In the previous paragraph, I said that the effects of quantum mechanics usually become weak and "hard to measure" at very long distances. Can we see it for the electron's magnetic field? Yes, of course.

What is totally silly is to imagine that the magnetic field around the electron is so strong that we should visualize it as a condensate of a macroscopic number of photons. If you interpret the field in terms of photons at all, the average number of photons in that field is very small, at most of order one. So you definitely need to consider all the effects of quantum mechanics analogous to the zero-point energy of the harmonic oscillator (well, not just "analogous to": the electromagnetic field literally has these zero-point energies, too). So for the calculation of the second powers of magnetic fields and their expectation values, the classical formulae will be wrong or "incomplete" due to the uncertainty principle. But at the linear level, the magnetic field of an electron (its expectation value) has the same functional dependence on \(\vec r\) as the magnetic field of a bar magnet.

You want to measure the magnetic field, right? You will surely be able to find a contradiction, to prove that the field can't be in the complex superpositions, won't you?

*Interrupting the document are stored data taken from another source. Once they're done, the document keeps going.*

-- ==== Sys2Proof/Laws/PerInstr.lean ====
section
/-! SUPPORT. The per-instruction family `Major`: the word of an instruction has a major that 04 R90 gives a class (0 to 13), so no encoding falls among
the reserved majors 14 and 15. An event and a host command have no word. -/

namespace Sys2Proof.Laws

/-- 03 R50: the major of a word. -/
def majorOf (w : Word) : BitVec 4 := w.extractLsb' 28 4

/-- Four bits above the lower part of an append are bits of its upper part. -/
theorem extract_append {m n : Nat} (k : Nat) (x : BitVec m) (y : BitVec n) : (x ++ y).extractLsb' (n + k) 4 = x.extractLsb' k 4 := by
  apply BitVec.eq_of_getLsbD_eq
  intro i hi
  have h : ¬(n + k + i < n) := by omega
  have e : n + k + i - n = k + i := by omega
  simp only [BitVec.getLsbD_extractLsb', BitVec.getLsbD_append, h, hi, e, decide_true, Bool.true_and, if_false]

/-- All four bits of a field. -/
theorem extract_all (x : BitVec 4) : x.extractLsb' 0 4 = x := by
  apply BitVec.eq_of_getLsbD_eq
  intro i hi
  simp [hi]

theorem majorOf_formatA (m : BitVec 4) (n : BitVec 5) (d a b : BitVec 7) (wa wb : Bool) :
    majorOf (formatA m n d a b wa wb) = m :=
  (extract_append 27 _ _).trans <| (extract_append 26 _ _).trans <| (extract_append 19 _ _).trans <| (extract_append 12 _ _).trans <| (extract_append 5 _ _).trans <| (extract_append 0 _ _).trans (extract_all _)

theorem majorOf_formatC (n : BitVec 5) (x : BitVec 23) :
    majorOf (formatC n x) = 0#4 :=
  (extract_append 5 _ _).trans <| (extract_append 0 _ _).trans (extract_all _)

theorem majorOf_formatL (n : BitVec 5) (d : BitVec 7) (x : BitVec 16) :
    majorOf (formatL n d x) = 0#4 :=
  (extract_append 12 _ _).trans <| (extract_append 5 _ _).trans <| (extract_append 0 _ _).trans (extract_all _)

theorem majorOf_formatE (d a b c : BitVec 7) :
    majorOf (formatE d a b c) = 4#4 :=
  (extract_append 21 _ _).trans <| (extract_append 14 _ _).trans <| (extract_append 7 _ _).trans <| (extract_append 0 _ _).trans (extract_all _)

theorem majorOf_formatM (m n : BitVec 4) (k : BitVec 3) (o : BitVec 2) (d a : BitVec 7) (b : BitVec 3) (wd wa : Bool) :
    majorOf (formatM m n k o d a b wd wa) = m :=
  (extract_append 27 _ _).trans <| (extract_append 26 _ _).trans <| (extract_append 23 _ _).trans <| (extract_append 16 _ _).trans <| (extract_append 9 _ _).trans <| (extract_append 7 _ _).trans <| (extract_append 4 _ _).trans <| (extract_append 0 _ _).trans (extract_all _)

theorem majorOf_formatB (k : BitVec 4) (x : BitVec 24) :
    majorOf (formatB k x) = 13#4 :=
  (extract_append 4 _ _).trans <| (extract_append 0 _ _).trans (extract_all _)

end Sys2Proof.Laws

namespace Sys2Proof.Laws.Major

/-- 04 R90: the word of the instruction, where it has one, lies in a class of the opcode map. -/
def Statement (i : Instr) : Prop := ∀ w, encode i = some w → majorOf w < 14#4

theorem of_word {i : Instr} {w : Word} {m : BitVec 4} (h : encode i = some w) (hm : majorOf w = m) (lt : m < 14#4) : Statement i := by
  intro u hu
  rw [h] at hu
  cases hu
  rw [hm]
  exact lt

theorem of_none {i : Instr} (h : encode i = none) : Statement i := by
  intro u hu
  rw [h] at hu
  cases hu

Of course, you won't. The electromagnetic field, like everything else in the Universe, is always allowed to be in any complex superposition of other two allowed states! What's probably wrong with the layman's or interpreter's intuition is that he still imagines that one may measure a physical system without affecting it.

But in quantum mechanics, it's never the case. Whenever you measure something, you affect the system and bring it to an eigenstate of the measured observable. Because of this change, the later measurement of any observable that doesn't commute with the first one will produce different results than if the first measurement won't have taken place! (Is that the right tense?)

It's extremely hard to measure very weak magnetic fields such as those produced by the magnet inside an electron. It won't be able to macroscopically move any "needle". Needles are just too heavy. You will need some very "light" probes if you want the probes to be visibly affected. If you think what it means, you will obviously be led to use another small particle like your "apparatus". The measurement of the electron's magnetic field will become equivalent to the measurement of its spin, whether you like it or not.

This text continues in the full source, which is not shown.